As of this writing, the Audiveris engine is not yet able to recognize chord names that include true sharp () or flat () characters. Perhaps one day, we will succeed in training Tesseract OCR on this text content.
For the time being, Audiveris is able to recognize such chord names when these characters have been replaced (by OCR “mistake”, or by manual modification) by more “usual” characters:
- '#' (number) as replacement for '♯' (sharp),
- 'b' (lowercase b) as replacement for '♭' (flat).

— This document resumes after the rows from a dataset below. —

/-- The started operation of an array that completes next does so (R89, R93, R112): its value and flags become those of its tile, kept
CONFLICT and POISON joined, and the completion cycle is noted; an illegal one leaves the elements of the tile and sets POISON; no other
tile changes. The gauge unit's evaluation ends (R155 to R157): the sample slot is free again, and the kind's sample count, or the count of
samples that hold an infinity or a NaN, has risen by one; above the threshold the kind's alert count has risen too. The model's choices:
log 33 and 35. -/
def Obligations.ArrayCompletionAndGauge : Prop :=
  (∀ (p : PartId) (c : ClusterId) (a : ArrayId) (o : ArrOp) (rest : List ArrOp) (s : State),
     let n := 64 * a.val + Ad.tile.get o.desc
     s.ownerOfCluster c = some p.val → firstComplete ((s.cl c).arr a).flight = some (o, rest) → o.complete < (s.pt p).edgeCycle →
     Gives (.arrayComplete c a) s (fun t =>
       ((t.cl c).arr a).flight = rest ∧ ((t.cl c).tile n).doneAt = o.complete ∧ (∀ m, m ≠ n → (t.cl c).tile m = (s.cl c).tile m) ∧
       (o.bad = false → descLegal o.desc = true →
         ((t.cl c).tile n).elems = o.result.elems ∧ ((t.cl c).tile n).sat = o.result.sat ∧ ((t.cl c).tile n).nan = o.result.nan ∧
         ((t.cl c).tile n).conflict = (o.result.conflict || ((s.cl c).tile n).conflict) ∧
         ((t.cl c).tile n).poison = (o.result.poison || ((s.cl c).tile n).poison)) ∧
       ((o.bad = true ∨ descLegal o.desc = false) →
         ((t.cl c).tile n).elems = ((s.cl c).tile n).elems ∧ ((t.cl c).tile n).poison = true))) ∧
  (∀ (q : QuarterId) (p : PartId) (g : GaugeSample) (s : State),
     SMap.get? (s.pt p).gauge q = some g → (s.pt p).slice.isSome = true → g.finish ≤ (s.pt p).edgeCycle → g.kind < 5 →
     Gives (.gaugeEvalDone q p) s (fun t =>
       SMap.get? (t.pt p).gauge q = none ∧
       match gaugeError g.tile with
       | none => t.rg (Obj.GAUGE_NONFINITE p) = (s.rg (Obj.GAUGE_NONFINITE p) + 1) % 2 ^ 64 ∧
           t.rg (Obj.GAUGE_SAMPLES p g.kind) = s.rg (Obj.GAUGE_SAMPLES p g.kind)
       | some e => t.rg (Obj.GAUGE_SAMPLES p g.kind) = (s.rg (Obj.GAUGE_SAMPLES p g.kind) + 1) % 2 ^ 64 ∧
           t.rg (Obj.GAUGE_NONFINITE p) = s.rg (Obj.GAUGE_NONFINITE p) ∧
           t.rg (Obj.GAUGE_ALERTS p g.kind) =
             (s.rg (Obj.GAUGE_ALERTS p g.kind) +
               (if (fFP32.decode (s.num p (Obj.GAUGE_THRESHOLD g.kind))).lt (fFP32.decode e) then 1 else 0)) % 2 ^ 64))

/-- What the array commands leave alone: device memory, tables, sessions and plant, batt memory, the Nap registers T, B and the summaries,
the crown core, the other arrays, and the other clusters and partitions. What the Nap commands leave alone: device memory, tables, sessions and plant, the crown core, the arrays, and the other
clusters and partitions. The model's choice: log 10. -/
def Obligations.ArrayAndNapFrame : Prop :=
  (∀ (p : PartId) (c : ClusterId) (a : ArrayId) (par : Bool) (i : Instr) (s t : State),
     (i = .product c a par ∨ i = .preload c a par ∨ i = .illegalDescriptor c ⟨a, par⟩ ∨ i = .arrayComplete c a) →
     s.ownerOfCluster c = some p.val → exec i s = .next t →
     SameMemory s t ∧ SameOtherClusters c s t ∧ SameOtherParts p s t ∧ SameTables s t ∧ SamePlant s t ∧ t.sessions = s.sessions ∧
     t.doms = s.doms ∧ (t.cl c).batt = (s.cl c).batt ∧ (t.cl c).nap.t = (s.cl c).nap.t ∧ (t.cl c).nap.b = (s.cl c).nap.b ∧
     (t.cl c).nap.z = (s.cl c).nap.z ∧ (t.cl c).crown = (s.cl c).crown ∧ ∀ b : ArrayId, b ≠ a → (t.cl c).arr b = (s.cl c).arr b) ∧
  (∀ (p : PartId) (c : ClusterId) (par : Bool) (bad : List Nat) (i : Instr) (s t : State),
     (i = .run c bad ∨ i = .scale c ∨ i = .amaxNote c ∨ i = .summaryLoad c ∨ i = .summaryStore c ∨ i = .napIllegal ⟨c, par⟩ ∨ i = .napOpEnd c) →
     s.ownerOfCluster c = some p.val → exec i s = .next t →
     SameMemory s t ∧ SameOtherClusters c s t ∧ SameOtherParts p s t ∧ SameTables s t ∧ SamePlant s t ∧ t.sessions = s.sessions ∧
     t.doms = s.doms ∧ (t.cl c).crown = (s.cl c).crown ∧ (t.cl c).arrays = (s.cl c).arrays)
/-! ## Nap engine (05_nap_engine.md) -/
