theorem State.changes_queueTx (s : State) (port cls prio wire : Nat) (x : Sent) :
    Changes [.txq] s (s.queueTx port cls prio wire x) :=
  State.changes_txq _ _

theorem changes_execWatchdogFire (c : ClusterId) (s : State) :
    Leads [.now, .parts, .part .slice, .regs, .regsButJenjo, .regsButStreams, .open_, .clusters, .cluster .crown,
      .cluster .arrays, .cluster .napQueue, .cluster .napRun] s (execWatchdogFire c s) := by
  refine .within fun F hF => ?_
  unfold execWatchdogFire
  split
  · exact .next .refl
  · refine .takes ?_
    extract_lets s1 s2 s3
    have h1 : Changes F s s1 := .by (State.changes_at ..)
    have h2 : Changes F s s2 := (h1.then (State.changes_lateC ..)).then (State.changes_faultDue ..)
    have h3 : Changes F s s3 := (h2.then (State.changes_incRg ..)).then (State.changes_count ..)
    exact h3.then (State.changes_modCl _ _ [.crown, .arrays, .napQueue, .napRun])

theorem changes_execClusterResetDone (c : ClusterId) (s : State) :
    Leads [.clusters, .cluster .crown, .cluster .arrays, .cluster .tiles, .cluster .napQueue, .cluster .napRegs,
      .cluster .napRun, .cluster .batt] s (execClusterResetDone c s) := by
  refine .within fun F hF => ?_
  unfold execClusterResetDone
  exact .takes (.by (State.changes_modCl _ _ [.crown, .arrays, .tiles, .napQueue, .napRegs, .napRun, .batt]))

end Sys2Proof.Machine

/-! ## What jobs, frames, ticks and settlement change

Jobs, fabric frames, tick edges and the settlement. -/

namespace Sys2Proof.Machine
open Sys2Proof

-- Short theorems, many of them: one after another, so that the threads' stacks stay within the check's memory.
set_option Elab.async false

theorem State.changes_updatePart (s : State) (p : Nat) :
    Changes [.regs, .regsButJenjo, .regsButStreams] s (s.updatePart p) := by
  refine .within fun F hF => ?_
  unfold State.updatePart
  extract_lets x live st
  exact .then (.by (State.changes_setRg ..)) (State.changes_setRg ..)

theorem State.changes_setFilter (s : State) (p v : Nat) :
    Changes [.regs, .regsButJenjo, .regsButStreams] s (s.setFilter p v) := by
  refine .within fun F hF => ?_
  unfold State.setFilter
  split
  · exact .foldl .refl (fun _ _ => .by (State.changes_setRg ..))
  · exact .refl

theorem State.changes_countPins (s : State) :
    Changes [.regs, .regsButJenjo, .regsButStreams] s (s.countPins) := by
  refine .within fun F hF => ?_
  unfold State.countPins
  extract_lets n
  exact .by (State.changes_setRg ..)

theorem State.changes_unpin (s : State) (p j : Nat) :
    Changes [.parts, .part .pins, .regs, .regsButJenjo, .regsButStreams] s (s.unpin p j) := by
  refine .within fun F hF => ?_
  unfold State.unpin
  exact .then (.by (State.changes_modPt _ _ [.pins])) (State.changes_countPins ..)

theorem State.changes_slotWriteBack (s : State) (i : Nat) :
    Changes [.mem] s (s.slotWriteBack i) :=
  State.changes_memPut ..

theorem State.changes_stopSlots (s : State) (p : Nat) :
    Changes [.slots, .mem, .parts, .regs, .regsButJenjo, .regsButStreams, .sessions, .out] s (s.stopSlots p) := by
  refine .within fun F hF => ?_
  unfold State.stopSlots
  extract_lets act s1 s2
  have h1 : Changes F s s1 := .foldl .refl fun _ _ => .then (.by (State.changes_setSlotFld ..)) (State.changes_slotWriteBack ..)
  have h2 : Changes F s s2 := h1.then (State.changes_modPt _ _ [])
  cases act with
  | nil => exact h2
  | cons i l => exact (h2.then (State.changes_incRg ..)).then (State.changes_notify ..)
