-- ==== Sys2Proof/Syntax.lean ====
section
/-! DEFINITION. The abstract syntax: one constructor for each row of spec/opcode_table.json, with the fields the row
leaves free as its arguments. -/

namespace Sys2Proof

/-- The fifteen conditions of R481; b1111 is not a condition. -/
inductive Cond
  | eq | ne | cs | cc | mi | pl | vs | vc | hi | ls | ge | lt | gt | le | al
deriving DecidableEq, Repr

/-- A core register number, 0 to 15. -/
abbrev RegNum := Fin 16

/-- The four shift types of R482. -/
inductive ShiftKind
  | lsl | lsr | asr | ror
deriving DecidableEq, Repr

/-- The immediate shifter operand: imm8 rotated right by twice rot (R482). -/
structure ImmOp where
  rot : BitVec 4
  imm8 : BitVec 8
deriving DecidableEq, Repr

/-- The register shifter operand with an immediate shift (R482). -/
structure ShiftOp where
  amount : BitVec 5
  kind : ShiftKind
  rm : RegNum
deriving DecidableEq, Repr

/-- The addressing bits of a load or store: P, U and W (R504, R506, R507). -/
structure AddrMode where
  p : Bool
  u : Bool
  w : Bool
deriving DecidableEq, Repr

/-- The addressing bits of LDC and STC: P, U, N and W (R261). -/
structure CoprocMode where
  p : Bool
  u : Bool
  n : Bool
  w : Bool
deriving DecidableEq, Repr

/-- The offset of a halfword, signed or doubleword transfer (R506): immH:immL, or Rm with bits [11:8] should be
zero. -/
inductive HalfOffset
  | imm (v : BitVec 8)
  | reg (sbz : BitVec 4) (rm : RegNum)
deriving DecidableEq, Repr
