-- ==== Sys2Proof/Decode.lean ====
section
/-! DEFINITION. The decoder, total on words: the row of spec/opcode_table.json that a word matches (R263), or none; then
the encoder, written from the same tables. -/

namespace Sys2Proof

/-- The immediate operand in bits [11:0] (R482). -/
def immOpOf (w : Word) : ImmOp := { rot := field w 8 4, imm8 := field w 0 8 }

/-- The register operand in bits [11:0] (R482). -/
def shiftOpOf (w : Word) : ShiftOp :=
  { amount := field w 7 5, kind := shiftKindOf (field w 5 2), rm := regOf (field w 0 4) }

/-- P, U and W of a load or store word (R504). -/
def addrModeOf (w : Word) : AddrMode := { p := flag w 24, u := flag w 23, w := flag w 21 }

/-- P, U, N and W of an LDC or STC word (R261). -/
def coprocModeOf (w : Word) : CoprocMode := { p := flag w 24, u := flag w 23, n := flag w 22, w := flag w 21 }

/-- The offset of a halfword, signed or doubleword transfer (R506). -/
def halfOffsetOf (w : Word) : HalfOffset :=
  if flag w 22 then .imm (field w 8 4 ++ field w 0 4) else .reg (field w 8 4) (regOf (field w 0 4))

/-- Rn, bits [19:16]. -/
def rnOf (w : Word) : RegNum := regOf (field w 16 4)

/-- Rd, bits [15:12]. -/
def rdOf (w : Word) : RegNum := regOf (field w 12 4)

/-- Rm, bits [3:0]. -/
def rmOf (w : Word) : RegNum := regOf (field w 0 4)

/-- A data-processing word with an immediate operand (R482 to R501); ADR is ADD or SUB from r15 with S = 0 (R487). The
compare opcodes without S are other instructions. -/
def decodeDpImm (c : Cond) (w : Word) : Option Instr :=
  let s := flag w 20
  let op := immOpOf w
  let k := field w 21 4
  if k = 0#4 then some (.andImm c s (rnOf w) (rdOf w) op)
  else if k = 1#4 then some (.eorImm c s (rnOf w) (rdOf w) op)
  else if k = 2#4 then if notAdr s (rnOf w) then some (.subImm c s (rnOf w) (rdOf w) op) else some (.adrBehind c (rdOf w) op)
  else if k = 3#4 then some (.rsbImm c s (rnOf w) (rdOf w) op)
  else if k = 4#4 then if notAdr s (rnOf w) then some (.addImm c s (rnOf w) (rdOf w) op) else some (.adrAhead c (rdOf w) op)
  else if k = 5#4 then some (.adcImm c s (rnOf w) (rdOf w) op)
  else if k = 6#4 then some (.sbcImm c s (rnOf w) (rdOf w) op)
  else if k = 7#4 then some (.rscImm c s (rnOf w) (rdOf w) op)
  else if k = 8#4 then if s then some (.tstImm c (rnOf w) (field w 12 4) op) else none
  else if k = 9#4 then if s then some (.teqImm c (rnOf w) (field w 12 4) op) else none
  else if k = 10#4 then if s then some (.cmpImm c (rnOf w) (field w 12 4) op) else none
  else if k = 11#4 then if s then some (.cmnImm c (rnOf w) (field w 12 4) op) else none
  else if k = 12#4 then some (.orrImm c s (rnOf w) (rdOf w) op)
  else if k = 13#4 then some (.movImm c s (field w 16 4) (rdOf w) op)
  else if k = 14#4 then some (.bicImm c s (rnOf w) (rdOf w) op)
  else some (.mvnImm c s (field w 16 4) (rdOf w) op)

/-- A data-processing word with a register operand shifted by an immediate (R482 to R501). -/
def decodeDpReg (c : Cond) (w : Word) : Option Instr :=
  let s := flag w 20
  let op := shiftOpOf w
  let k := field w 21 4
  if k = 0#4 then some (.andReg c s (rnOf w) (rdOf w) op)
  else if k = 1#4 then some (.eorReg c s (rnOf w) (rdOf w) op)
  else if k = 2#4 then some (.subReg c s (rnOf w) (rdOf w) op)
  else if k = 3#4 then some (.rsbReg c s (rnOf w) (rdOf w) op)
  else if k = 4#4 then some (.addReg c s (rnOf w) (rdOf w) op)
  else if k = 5#4 then some (.adcReg c s (rnOf w) (rdOf w) op)
  else if k = 6#4 then some (.sbcReg c s (rnOf w) (rdOf w) op)
  else if k = 7#4 then some (.rscReg c s (rnOf w) (rdOf w) op)
  else if k = 8#4 then if s then some (.tstReg c (rnOf w) (field w 12 4) op) else none
  else if k = 9#4 then if s then some (.teqReg c (rnOf w) (field w 12 4) op) else none
  else if k = 10#4 then if s then some (.cmpReg c (rnOf w) (field w 12 4) op) else none
  else if k = 11#4 then if s then some (.cmnReg c (rnOf w) (field w 12 4) op) else none
  else if k = 12#4 then some (.orrReg c s (rnOf w) (rdOf w) op)
  else if k = 13#4 then some (.movReg c s (field w 16 4) (rdOf w) op)
  else if k = 14#4 then some (.bicReg c s (rnOf w) (rdOf w) op)
  else some (.mvnReg c s (field w 16 4) (rdOf w) op)
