-- ==== Sys2Proof/Machine/State.lean ====
section
/-! DEFINITION. The state of the machine as plain data (spec/10_state.md), the reasons a step can stop, and the state after
reset (R71). -/

namespace Sys2Proof.Machine

/-- The reasons the machine stops with a fault. -/
inductive Fault
  /-- Raised by MSR and by an exception return that would put into CPSR[4:0] a value that names no mode: R23 calls it
  Unpredictable. Safe: the model stops where the hardware goes on. -/
  | illegalMode
deriving DecidableEq, Repr

/-- The reasons the model refuses a step. -/
inductive Refusal
  /-- Raised by an arm of exec whose instruction has no meaning yet. Safe. -/
  | notModelled (mnemonic : String)
  /-- Raised by a privileged MRC or MCR to CP15 that R256 does not define (R257, D1). Safe. -/
  | unpredictableCp15
  /-- Raised by a coprocessor word with condition b1111 addressed to CP15 (D2). Safe. -/
  | cp15Unconditional
  /-- Raised by a coprocessor instruction for coprocessor 14, the debug communications channel the spec does not describe
  (D26). Safe. -/
  | debugCommsChannel
  /-- Raised by the step on a word that no row of the opcode table matches (R514, D30). Safe. -/
  | unspecifiedWord
  /-- Raised by the step in Thumb state, whose instruction set the spec does not give (R500, R517). Safe. -/
  | thumbState
  /-- Raised by the step in Jazelle state (R517). Safe. -/
  | jazelleState
  /-- Raised by a misaligned halfword, doubleword or swap access with alignment checking off (R111, U55). Safe. -/
  | unpredictableAlignment
  /-- Raised by a post-indexed halfword, signed or doubleword transfer with W = 1, a form the spec does not define
  (R506). Safe. -/
  | unpredictableAddressing
  /-- Raised by an exception return in User or System mode (R483). Safe. -/
  | unpredictableReturn
  /-- Raised by MSR to the SPSR in User or System mode, which have none (R24, R510). Safe. -/
  | unpredictableSpsrWrite
  /-- Raised by LDRD or STRD with an odd Rd (R506). Safe. -/
  | unpredictableRegisterPair
  /-- Raised by a table walk over a descriptor whose should-be-zero or must-be-one bits are wrong (R199, D22). Safe. -/
  | unpredictableDescriptor
  /-- Raised by a table walk that finds a tiny page in a coarse table (R201, U46). Safe. -/
  | tinyInCoarse
  /-- Raised by an access that matches several differing TLB entries (R191, D20). Safe. -/
  | tlbMultipleMatch
  /-- Raised by an access checked against AP = 00 with S = R = 1 (R215, U40). Safe. -/
  | unpredictableAp
  /-- Raised by the MCR that makes the two enabled TCM regions overlap (R150, U41). Safe. -/
  | tcmOverlap
  /-- Raised by an MCR that writes a 1 to a should-be-zero bit, a 0 to a should-be-one bit, or to a should-be-zero-or-preserved
  field neither zero nor the value last read from it, a value read from it for the Control Register (D3, U39; R15, R260, R282,
  R291, R336). Safe. -/
  | reservedBits
  /-- Raised by the step when DMA writes the instruction TCM while the core executes from it or has writes to it pending
  (R157, U49). Safe. -/
  | itcmDma
  /-- Raised by a CP15 operation on a RAM that is powered down, and by an access that needs it (R585, U52). Safe. -/
  | ramPoweredDown
  /-- Raised by the step when execution runs off the top of the address space (R21, U57). Safe. -/
  | runsOffTop
  /-- Raised by the step when an enabled debug event (EDBGRQ, DBGIEBKPT, DBGDEWPT, a BKPT) would enter debug state, which the
  spec does not describe (R537, R570). Safe. -/
  | debugState
deriving DecidableEq, Repr

/-- The sources of an abort, in the order of R540. -/
inductive FaultStatus
  | alignment | externalWalk1 | externalWalk2 | translationSection | translationPage | domainSection | domainPage
  | permissionSection | permissionPage | external | forcedMiss
deriving DecidableEq, Repr

/-- What the memory system reports of an abort: the MVA, the source, and the domain where it is valid (R540). -/
structure AbortInfo where
  mva : Word
  status : FaultStatus
  domain : Option (BitVec 4)
deriving DecidableEq, Repr

/-- The core's own registers (R20 to R24). Physical register n: 0 to 14 are r0 to r14 of User and System; 15 to 19
r8_fiq to r12_fiq; 20 and 21 r13 and r14 of FIQ, 22 and 23 of IRQ, 24 and 25 of Supervisor, 26 and 27 of Abort, 28 and
29 of Undefined. Saved status registers: 0 FIQ, 1 IRQ, 2 Supervisor, 3 Abort, 4 Undefined. -/
structure Cpu where
  regs : Vector Word 30
  pc : Word
  cpsr : Word
  spsr : Vector Word 5
deriving DecidableEq, Repr

/-- The stored bits of the Control Register (R33). -/
structure Control where
  m : Bool
  a : Bool
  c : Bool
  b : Bool
  s : Bool
  r : Bool
  i : Bool
  v : Bool
  rr : Bool
  l4 : Bool
deriving DecidableEq, Repr

/-- The stored bits of a TCM Region Register (R41). -/
structure TcmRegion where
  base : BitVec 20
  enable : Bool
deriving DecidableEq, Repr

/-- The CP15 registers (R33 to R52); the TLB Lockdown Register stands in MemSys. -/
structure Cp15 where
  ctrl : Control
  ttbr : BitVec 18
  dacr : Word
  dfsr : BitVec 8
  ifsr : BitVec 8
  far : Word
  dlock : BitVec 4
  ilock : BitVec 4
  dtcm : TcmRegion
  itcm : TcmRegion
  fcsePid : BitVec 7
  contextId : Word
  /-- Bits [19:13] of the Debug Override Register (R46). -/
  dbgovr : BitVec 7
  dtaddr : Word
  /-- Bits [2:1] of the Trace Control Register (R48). -/
  tracectl : BitVec 2
  tlbTagMain : Word
  tlbPaMain : Word
  tlbTagLock : Word
  tlbPaLock : Word
  /-- DWB, DIL, DDL (R50). -/
  cachedbg : BitVec 3
  mmudbg : BitVec 8
  remap : BitVec 16
deriving DecidableEq, Repr

/-- One TLB entry, in the fields of the c15 formats (R49, R55). -/
structure TlbEntry where
  valid : Bool
  /-- MVA bits [31:10]. -/
  tag : BitVec 22
  /-- The size code of R49. -/
  size : BitVec 4
  /-- PA bits [31:10]. -/
  pa : BitVec 22
  domain : BitVec 4
  ap : BitVec 2
  c : Bool
  b : Bool
deriving DecidableEq, Repr

/-- A translation fault the TLB may still hold (R227), for the block that the descriptor maps: a 1MB section, the 4KB of an entry of
a coarse table, the 1KB of one of a fine table. -/
structure CachedFault where
  /-- MVA bits [31:10]. -/
  tag : BitVec 22
  /-- The base-two logarithm of the block. -/
  bits : Nat
  /-- none: a section translation fault; some d: a page translation fault in domain d. -/
  domain : Option (BitVec 4)
deriving DecidableEq, Repr

/-- A write waiting in a buffer: the word it goes to, the byte lanes it drives, the data on the lanes (R59, R108). -/
structure PendingWrite where
  /-- Address bits [31:2]. -/
  word : BitVec 30
  lanes : BitVec 4
  data : Word
  /-- Waiting in the write-back buffer of the DCache, not in the main write buffer. -/
  castout : Bool
deriving DecidableEq, Repr

/-- A write of byte lanes of a word by another agent than the core: to the memory on AHB by another AHB master, or by DMA to the
data TCM (R157, R170, R588). -/
structure OutsideWrite where
  toDtcm : Bool
  /-- Address bits [31:2], in the TCM those of the offset. -/
  word : BitVec 30
  lanes : BitVec 4
  data : Word
deriving DecidableEq, Repr

/-- A valid cache line (R58). The dirty bits and the physical address matter to the DCache only. -/
structure CacheLine where
  way : BitVec 2
  /-- MVA bits [31:5]: tag and set. -/
  block : BitVec 27
  /-- PA bits [31:5]. -/
  pa : BitVec 27
  words : Vector Word 8
  dirtyLo : Bool
  dirtyHi : Bool
deriving DecidableEq, Repr

/-- Byte memory: the listed cells; every other cell reads zero (assumption 3). A cell's number is its word's address plus
its byte lane (R106, assumption 4). -/
abbrev Memory := List Host.Cell

/-- The memory system (spec/10_state.md section 3). -/
structure MemSys where
  /-- What answers on AHB. -/
  mem : Memory
  /-- The instruction TCM RAM, from offset 0. -/
  itcm : Memory
  /-- The data TCM RAM, from offset 0. -/
  dtcm : Memory
  /-- The main write buffer and the write-back buffer, oldest first (R59, assumption 11). -/
  wbuf : List PendingWrite
  /-- The TCM write buffers, oldest first (R60). -/
  itcmWb : List PendingWrite
  dtcmWb : List PendingWrite
  icache : List CacheLine
  dcache : List CacheLine
  /-- Entry way * 32 + index (R55). -/
  tlbMain : Vector TlbEntry 64
  tlbLock : Vector TlbEntry 8
  cachedFaults : List CachedFault
  /-- The TLB Lockdown Register (R42). -/
  victim : BitVec 3
  preserve : Bool
  /-- The prefetch buffer: physical address and word (R61). -/
  prefetch : List (Word × Word)
  /-- What other agents write from now on, one list for each time at which something may come before an access, in their order:
  "between any two accesses" (R588, assumption 10). -/
  outside : List (List OutsideWrite)
  /-- How many values have been drawn: the model's own (assumption 5). -/
  draws : Nat
deriving DecidableEq, Repr

/-- What a fetch brought: an instruction, an abort mark (R545), what refuses it, or an instruction marked as breakpointed (R570)
with the word that came from memory, if one came. -/
inductive SlotResult
  | word (w : Word)
  | abort (a : AbortInfo)
  | stop (r : Refusal)
  | breakpoint (w : Option Word)
deriving DecidableEq, Repr

/-- An already fetched instruction (R62): its address, the MVA it was fetched from, the M bit and the FCSE PID at the fetch
(R610, R611). -/
structure Slot where
  va : Word
  mva : Word
  mmuOn : Bool
  pid : BitVec 7
  result : SlotResult
deriving DecidableEq, Repr

/-- The inputs that change behaviour (R66, R585). -/
structure Pins where
  /-- The level of nIRQ: true is HIGH, no request. -/
  nirq : Bool
  nfiq : Bool
  edbgrq : Bool
  /-- HIGH at the end of an instruction fetch marks the instruction as breakpointed (R570). -/
  dbgiebkpt : Bool
  /-- HIGH at the end of a data memory request cycle asks for debug state (R570). -/
  dbgdewpt : Bool
  /-- DBGEXT[1:0], read by the EmbeddedICE-RT logic alone, which no source describes (R7, R570; assumption 51). -/
  dbgext : BitVec 2
  fifofull : Bool
  icacheRam : Bool
  dcacheRam : Bool
  mmuRam : Bool
  itcmRam : Bool
  dtcmRam : Bool
deriving DecidableEq, Repr

/-- What one external coprocessor drives in one cycle (R457, R467, R469): CHSDE or CHSEX, CPDIN and CPBURST. -/
structure CpDrive where
  chs : BitVec 2
  cpdin : Word
  cpburst : BitVec 4
deriving DecidableEq, Repr

/-- What an external coprocessor saw of one instruction that it accepted: its number, bits [27:0] of the instruction, the level
of nCPTRANS, the words on CPDOUT, and CPABORT, which tells that the LDC or STC aborted (R453, R461, R464, R466). -/
structure CpMessage where
  cp : BitVec 4
  instr : BitVec 28
  privileged : Bool
  words : List Word
  aborted : Bool
deriving DecidableEq, Repr

/-- What the coprocessor interface showed during the last step (R453, R456, R460, R464, R469). -/
structure CpPins where
  /-- CPINSTR: the instructions fetched, oldest first. -/
  cpinstr : List Word
  /-- CPPASS: HIGH for the instruction that executed, or for one that followed it into Execute and was cancelled (R456, R463). -/
  cppass : Bool
  /-- CPLATECANCEL. -/
  cplatecancel : Bool
  /-- CPABORT. -/
  cpabort : Bool
  /-- A coprocessor instruction stands in Execute and busy-waits (R465). -/
  waiting : Bool
  /-- CPBURST of the instruction that busy-waits, as it came with CHSDE (R467); none before that cycle. -/
  burst : Option (BitVec 4)
deriving DecidableEq, Repr

/-- The word last read from each CP15 register that has should-be-zero-or-preserved bits (R260): the model's own, to tell a
preserved field from a changed one (D3, D9). A reset while running forgets none: they were read on the same processor (R291). -/
structure LastRead where
  /-- Every word read of the Control Register, each once: R291 takes a value read from it, not the last alone. -/
  ctrl : List Word
  dfsr : Option Word
  ifsr : Option Word
  dlock : Option Word
  ilock : Option Word
  dtcm : Option Word
  itcm : Option Word
  tlbLock : Option Word
deriving DecidableEq, Repr

/-- Scan chain 15 (R575): the access pending, the data value and the access-complete bit. -/
structure Scan where
  request : Option (BitVec 48)
  data : Word
  complete : Bool
deriving DecidableEq, Repr

/-- The stores that an agent outside the core can write. -/
inductive Store
  | ahb | itcm | dtcm
deriving DecidableEq, Repr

When we OCR a chord name word, Audiveris may be able to decode it as a chord name and thus wrap it within a chord name sentence.

If Audiveris has failed, we can still force the chord name role (at the sentence level) and type in the missing b or # characters if so needed (at the word level). The chord name will then be decoded on-the-fly with its new textual content.

Note we don’t have to manually enter the true sharp or flat signs. Entering them via their Unicode value is a bit tricky and, in the end, useless.
Instead, when text has been recognized or assigned as a chord name, its internal b or # characters are automatically replaced by their true alteration signs.
For example, we can type “Bb” then press Enter and the chord name will be translated and displayed as “B♭”.

Lyric Line

A lyric line is a sentence composed of lyric items.

When selected, the Inter board displays additional data:

  • Voice number,
  • Verse number,
  • Location with respect to staff.

Each syllable (lyric item) is usually linked to a related chord, either above or below.
But it is not always obvious whether the text concerns the staff above or below nor is it always clear which voice is concerned.

If a syllable is not linked to the correct chord, we can modify this link manually by dragging from the syllable to the suitable chord. This will update on-the-fly the line data (voice, verse, location).

Metronome mark

Since the 5.4 release, the metronome marks can be automatically recognized.
We can also edit them afterwards and even create new marks from scratch.

A metronome mark is a sentence composed of words.
One of its words is special as it contains not textual characters but music characters. This word is the BeatUnit word.

Editing the metronome is detailed in this specific section.